▸ Information shown:

-- ==== Sys2Proof/Laws/Effects.lean ====
section
/-! SUPPORT. Which components each shared operation may change. -/

namespace Sys2Proof.Machine

/-! ## Shared operations -/

theorem setTracks_only (s : State) (ts : List Track) : Only [.tracking] s (s.setTracks ts) :=
  only_setTracking s _

theorem modifyTrack_only (s : State) (id : Ident) (f : Track → Track) :
    Only [.tracking] s (s.modifyTrack id f) := only_setTracking s _

theorem setAisle_only (s : State) (a : Aisle) (r : AisleRecord) :
    Only [.passages] s (s.setAisle a r) := only_setPassages s _

theorem setOpens_only (s : State) (a : Aisle) (ps : List Passage) :
    Only [.passages] s (s.setOpens a ps) := only_setPassages s _

theorem setAnnunciator_only (s : State) (a : Aisle) (x : Annunciator) :
    Only [.annunciators] s (s.setAnnunciator a x) := only_setAnnunciators s _

theorem setEntries_only (s : State) (i : Fin 64) (es : List Entry) :
    Only [.segments] s (s.setEntries i es) := only_setSegments s _

theorem placeReply_only (kind ref : Byte) (st : Status) (body : List Byte) (s : State) :
    Only [.link] s (placeReply kind ref st body s) := only_setLink s _

theorem reply_only (k : RequestKind) (ref : Byte) (st : Status) (body : List Byte) (s : State) :
    Only [.link] s (reply k ref st body s) := only_setLink s _

theorem createReport_only (u : Bool) (b : ReportBody) (s : State) :
    Only [.link] s (createReport u b s) := only_setLink s _

theorem notice_only (n : Notice) (s : State) : Only [.link] s (notice n s) := only_setLink s _

/-! ## Annunciators -/

theorem handVerdict_only (a : Aisle) (v : Verdict) (s : State) :
    Only [.annunciators] s (handVerdict a v s) := by
  cases v
  · exact Only.refl _ s
  · exact Only.refl _ s
  · exact setAnnunciator_only s a _
  · exact setAnnunciator_only s a _

theorem silenceAisles_only (as : List Aisle) (s : State) :
    Only [.annunciators] s (silenceAisles as s) :=
  Only.foldl (fun s a => setAnnunciator_only s a _) as s

theorem quietAisle_only (a : Aisle) (s : State) : Only [.annunciators] s (quietAisle a s) :=
  setAnnunciator_only s a _

theorem durationExpires_only (a : Aisle) (s : State) :
    Only [.annunciators] s (durationExpires a s) := by
  unfold durationExpires
  split
  · exact Only.ite (quietAisle_only a s) (Only.refl _ s)
  · exact Only.refl _ s

theorem acceptKey_only (s : State) : Only [.beams] s (acceptKey s) := only_setBeams s _

theorem pressKey_only (s : State) : Only [.beams, .annunciators] s (pressKey s) :=
  ((acceptKey_only s).mono (by decide)).trans ((silenceAisles_only _ _).mono (by decide))

theorem settleKey_only (s : State) : Only [.beams, .annunciators] s (settleKey s) :=
  Only.ite (pressKey_only s)
    (Only.ite ((acceptKey_only s).mono (by decide)) (Only.refl _ s))

/-! ## Free choices -/

theorem afterDraw_only (s : State) (n : Nat) : Only [.choice] s (s.afterDraw n) :=
  Only.ite (Only.refl _ s) (only_setChoice s _)

theorem afterPick_only {α : Type} (s : State) (l : List α) : Only [.choice] s (s.afterPick l) :=
  afterDraw_only s _

/-! ## Verdicts -/

/-- What giving verdicts may change: tracks, annunciators, the report queue and the verdict queue. -/
abbrev verdictParts : List Component := [.tracking, .annunciators, .link, .judging]

theorem writeVerdict_only (n : Word16) (s : State) (r : ItemRecord) :
    Only [.tracking] s (writeVerdict n s r) := by
  unfold writeVerdict
  split
  · exact Only.refl _ s
  · exact modifyTrack_only s _ _

theorem giveVerdict_only (s : State) (j : Judging) :
    Only [.tracking, .annunciators, .link] s (giveVerdict s j) := by
  unfold giveVerdict
  refine Only.trans ?_ ((createReport_only _ _ _).mono (by decide))
  have h1 := (Only.foldl (writeVerdict_only j.number) j.items s).mono
    (ds := [.tracking, .annunciators, .link]) (by decide)
  exact Only.ite (h1.trans ((handVerdict_only _ _ _).mono (by decide))) h1

theorem settle_only (f : Judging → Judging) (s : State) : Only verdictParts s (settle f s) :=
  ((only_setJudging s _).mono (by decide)).trans
    (Only.foldl (fun s j => (giveVerdict_only s j).mono (by decide)) _ _)

theorem forceOldest_only (s : State) : Only verdictParts s (forceOldest s) := by
  unfold forceOldest
  split
  · exact Only.refl _ s
  · exact ((only_setJudging s _).mono (by decide)).trans
      ((giveVerdict_only _ _).mono (by decide))

theorem judgePassage_only (j : Judging) (s : State) : Only verdictParts s (judgePassage j s) := by
  unfold judgePassage
  split
  · exact (Only.ite (Only.refl _ s) (forceOldest_only s)).trans
      ((only_setJudging _ _).mono (by decide))
  · exact (giveVerdict_only s j).mono (by decide)

theorem forward_only (id : Ident) (e : Option Entry) (s : State) :
    Only verdictParts s (forward id e s) := settle_only _ s

theorem swapLookup_only (i : Fin 64) (s : State) : Only verdictParts s (swapLookup i s) :=
  settle_only _ s

theorem handAnswer_only (id : Ident) (a : HostAnswer) (s : State) :
    Only verdictParts s (handAnswer id a s) := settle_only _ s

theorem handLapse_only (id : Ident) (s : State) : Only verdictParts s (handLapse id s) :=
  settle_only _ s

theorem graceExpiry_only (n : Word16) (s : State) : Only verdictParts s (graceExpiry n s) :=
  settle_only _ s

/-! ## Queries -/

theorem makeQuery_only (id : Ident) (a : Aisle) (s : State) :
    Only [.queries, .tracking] s (makeQuery id a s) := by
  unfold makeQuery
  refine Only.ite (Only.ite ?_ ?_) (Only.refl _ s)
  · exact ((only_setQueries s _).mono (by decide)).trans ((modifyTrack_only _ _ _).mono (by decide))
  · exact (modifyTrack_only _ _ _).mono (by decide)

theorem setQueryList_only (s : State) (qs : List Query) : Only [.queries] s (s.setQueryList qs) :=
  only_setQueries s _

theorem trackGone_only (id : Ident) (s : State) :
    Only (.queries :: verdictParts) s (trackGone id s) :=
  Only.ite (((setQueryList_only s _).mono (by decide)).trans ((handLapse_only _ _).mono (by decide)))
    (Only.refl _ s)

theorem lapseQuery_only (q : Query) (s : State) :
    Only (.queries :: verdictParts) s (lapseQuery q s) :=
  (((setQueryList_only s _).mono (by decide)).trans ((modifyTrack_only _ _ _).mono (by decide))).trans
    ((handLapse_only _ _).mono (by decide))

/-! ## The item table -/

theorem writeEntry_only (id : Ident) (e : Option Entry) (s : State) :
    Only [.segments] s (writeEntry id e s) := by
  cases e <;> exact setEntries_only s _ _

theorem abortRefresh_only (why : AbortReason) (r : RefreshRecord) (s : State) :
    Only [.refresh, .link] s (abortRefresh why r s) :=
  ((only_setRefresh s _).mono (by decide)).trans ((notice_only _ _).mono (by decide))

theorem recordLate_only (k : ChangeKind) (id : Ident) (e : Option Entry) (s : State) :
    Only [.refresh, .link] s (recordLate k id e s) := by
  unfold recordLate
  split
  · exact Only.refl _ s
  · exact Only.ite (Only.ite ((only_setRefresh s _).mono (by decide)) (abortRefresh_only _ _ s))
      (Only.refl _ s)

/-- What a change to the table may change. -/
abbrev tableParts : List Component := .segments :: .refresh :: verdictParts

theorem applyChange_only (k : ChangeKind) (id : Ident) (e : Option Entry) (s : State) :
    Only tableParts s (applyChange k id e s) :=
  (((writeEntry_only id e s).mono (by decide)).trans
    ((recordLate_only k id e _).mono (by decide))).trans ((forward_only id e _).mono (by decide))

theorem runUpdate_only (k : RequestKind) (c : ChangeKind) (ref : Byte) (id : Ident) (u : Update)
    (s : State) : Only tableParts s (runUpdate k c ref id u s) := by
  cases u with
  | refused st => exact (reply_only k ref st _ s).mono (by decide)
  | store e b => exact (applyChange_only c id _ s).trans ((reply_only k ref _ _ _).mono (by decide))
  | remove => exact (applyChange_only c id _ s).trans ((reply_only k ref _ _ _).mono (by decide))

theorem takeLookup_only (ref : Byte) (id : Ident) (s : State) :
    Only [.link] s (takeLookup ref id s) := Only.ite (reply_only ..) (reply_only ..)

theorem matchAnswer_only (id : Ident) (a : HostAnswer) (s : State) :
    Only (.queries :: verdictParts) s (matchAnswer id a s) :=
  (((setQueryList_only s _).mono (by decide)).trans ((modifyTrack_only _ _ _).mono (by decide))).trans
    ((handAnswer_only _ _ _).mono (by decide))

theorem storeAnswer_only (id : Ident) (u : Update) (s : State) :
    Only tableParts s (storeAnswer id u s) := by
  cases u with
  | refused st => exact Only.refl _ s
  | store e b => exact applyChange_only _ _ _ s
  | remove => exact Only.refl _ s

/-- What an answer may change. -/
abbrev answerParts : List Component := .queries :: tableParts

theorem settleAnswer_only (ref n : Byte) (id : Ident) (a : HostAnswer) (e : Option Nat) (s : State) :
    Only answerParts s (settleAnswer ref n id a e s) := by
  unfold settleAnswer
  refine Only.trans ?_ ((reply_only ..).mono (by decide))
  have h1 : Only answerParts s (if s.answerMatches n id then matchAnswer id a s else s) :=
    Only.ite ((matchAnswer_only id a s).mono (by decide)) (Only.refl _ s)
  cases a with
  | entry c => exact h1.trans ((storeAnswer_only id _ _).mono (by decide))
  | noException => exact h1

theorem takeAnswer_only (ref n : Byte) (id : Ident) (r : Byte) (e : Option Nat) (s : State) :
    Only answerParts s (takeAnswer ref n id r e s) := by
  unfold takeAnswer
  refine Only.ite ((reply_only ..).mono (by decide)) ?_
  split
  · exact settleAnswer_only ..
  · exact (reply_only ..).mono (by decide)

theorem ageTable_only (s : State) : Only (.segments :: verdictParts) s (ageTable s) :=
  ((only_setSegments s _).mono (by decide)).trans
    (Only.foldl (fun s id => (forward_only id none s).mono (by decide)) _ _)

/-! ## The refresh unit and the supervisor -/

theorem takeSegBegin_only (ref i : Byte) (n : Nat) (s : State) :
    Only [.refresh, .link] s (takeSegBegin ref i n s) := by
  unfold takeSegBegin
  refine Only.ite ((reply_only ..).mono (by decide)) ?_
  split
  · exact ((only_setRefresh s _).mono (by decide)).trans ((reply_only ..).mono (by decide))
  · exact (reply_only ..).mono (by decide)

theorem swap_only (r : RefreshRecord) (s : State) : Only tableParts s (swap r s) :=
  (((only_setSegments s _).mono (by decide)).trans ((only_setRefresh _ _).mono (by decide))).trans
    ((swapLookup_only _ _).mono (by decide))

theorem takeGoodBlock_only (ref : Byte) (r : RefreshRecord) (last : Bool) (es : List BlockEntry)
    (s : State) : Only tableParts s (takeGoodBlock ref r last es s) := by
  have reset (x : Option RefreshRecord) (st : Status) (body : List Byte) :
      Only tableParts s (reply .segBlock ref st body (s.setRefresh x)) :=
    ((only_setRefresh s x).mono (by decide)).trans ((reply_only ..).mono (by decide))
  unfold takeGoodBlock
  refine Only.ite (reset ..) (Only.ite (reset ..) (Only.ite (reset ..) ?_))
  exact (swap_only _ s).trans ((reply_only ..).mono (by decide))

theorem takeSegBlock_only (ref i : Byte) (b : Word16) (last : Bool) (es : List BlockEntry)
    (s : State) : Only tableParts s (takeSegBlock ref i b last es s) := by
  unfold takeSegBlock
  split
  · exact (reply_only ..).mono (by decide)
  · refine Only.ite ((reply_only ..).mono (by decide)) (Only.ite ?_ (takeGoodBlock_only ..))
    exact ((only_setRefresh s _).mono (by decide)).trans ((reply_only ..).mono (by decide))

theorem takeTrust_only (ref : Byte) (set : BitVec 64) (s : State) :
    Only [.segments, .link] s (takeTrust ref set s) :=
  ((only_setSegments s _).mono (by decide)).trans ((reply_only ..).mono (by decide))

theorem takeSupervise_only (ref : Byte) (p : Nat) (s : State) :
    Only [.supervisor, .link] s (takeSupervise ref p s) :=
  Only.ite ((reply_only ..).mono (by decide))
    (((only_setSupervisor s _).mono (by decide)).trans ((reply_only ..).mono (by decide)))

theorem countGoodFrame_only (s : State) : Only [.supervisor, .link] s (countGoodFrame s) := by
  unfold countGoodFrame
  split
  · exact Only.refl _ s
  · exact (only_setSupervisor s _).mono (by decide)
  · exact ((only_setSupervisor s _).mono (by decide)).trans ((notice_only _ _).mono (by decide))

theorem supervisorExpires_only (p : Nat) (s : State) :
    Only [.segments, .refresh, .link, .supervisor] s (supervisorExpires p s) := by
  unfold supervisorExpires
  refine Only.trans ?_ ((only_setSupervisor _ _).mono (by decide))
  refine Only.trans ?_ ((notice_only _ _).mono (by decide))
  refine ((only_setSegments s (mapVector Segment.distrusted s.segments)).mono (by decide)).trans ?_
  split
  · exact (abortRefresh_only _ _ _).mono (by decide)
  · exact Only.refl _ _

/-! ## Beams and passages -/

theorem setBeam_only (s : State) (a : Aisle) (b : Beam) (f : Filter) :
    Only [.beams] s (s.setBeam a b f) := by
  cases b <;> exact only_setBeams s _

theorem acceptBeam_only (a : Aisle) (b : Beam) (s : State) : Only [.beams] s (acceptBeam a b s) :=
  setBeam_only s a b _

theorem bindAttributed_only (id : Ident) (a : Aisle) (s : State) :
    Only [.passages, .tracking] s (bindAttributed id a s) := by
  unfold bindAttributed
  split
  · exact ((setOpens_only s a _).mono (by decide)).trans ((modifyTrack_only _ _ _).mono (by decide))
  · exact (setOpens_only s a _).mono (by decide)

▸ Exercise objective: Lines from the start of the material above through the line containing "Only [.link] s (reply" are to be duplicated exactly, and only those.

▸ Your solution:
-- ==== Sys2Proof/Laws/Effects.lean ====
section
/-! SUPPORT. Which components each shared operation may change. -/

namespace Sys2Proof.Machine

/-! ## Shared operations -/

theorem setTracks_only (s : State) (ts : List Track) : Only [.tracking] s (s.setTracks ts) :=
  only_setTracking s _

theorem modifyTrack_only (s : State) (id : Ident) (f : Track → Track) :
    Only [.tracking] s (s.modifyTrack id f) := only_setTracking s _

theorem setAisle_only (s : State) (a : Aisle) (r : AisleRecord) :
    Only [.passages] s (s.setAisle a r) := only_setPassages s _

theorem setOpens_only (s : State) (a : Aisle) (ps : List Passage) :
    Only [.passages] s (s.setOpens a ps) := only_setPassages s _

theorem setAnnunciator_only (s : State) (a : Aisle) (x : Annunciator) :
    Only [.annunciators] s (s.setAnnunciator a x) := only_setAnnunciators s _

theorem setEntries_only (s : State) (i : Fin 64) (es : List Entry) :
    Only [.segments] s (s.setEntries i es) := only_setSegments s _

theorem placeReply_only (kind ref : Byte) (st : Status) (body : List Byte) (s : State) :
    Only [.link] s (placeReply kind ref st body s) := only_setLink s _

theorem reply_only (k : RequestKind) (ref : Byte) (st : Status) (body : List Byte) (s : State) :
    Only [.link] s (reply k ref st body s) := only_setLink s _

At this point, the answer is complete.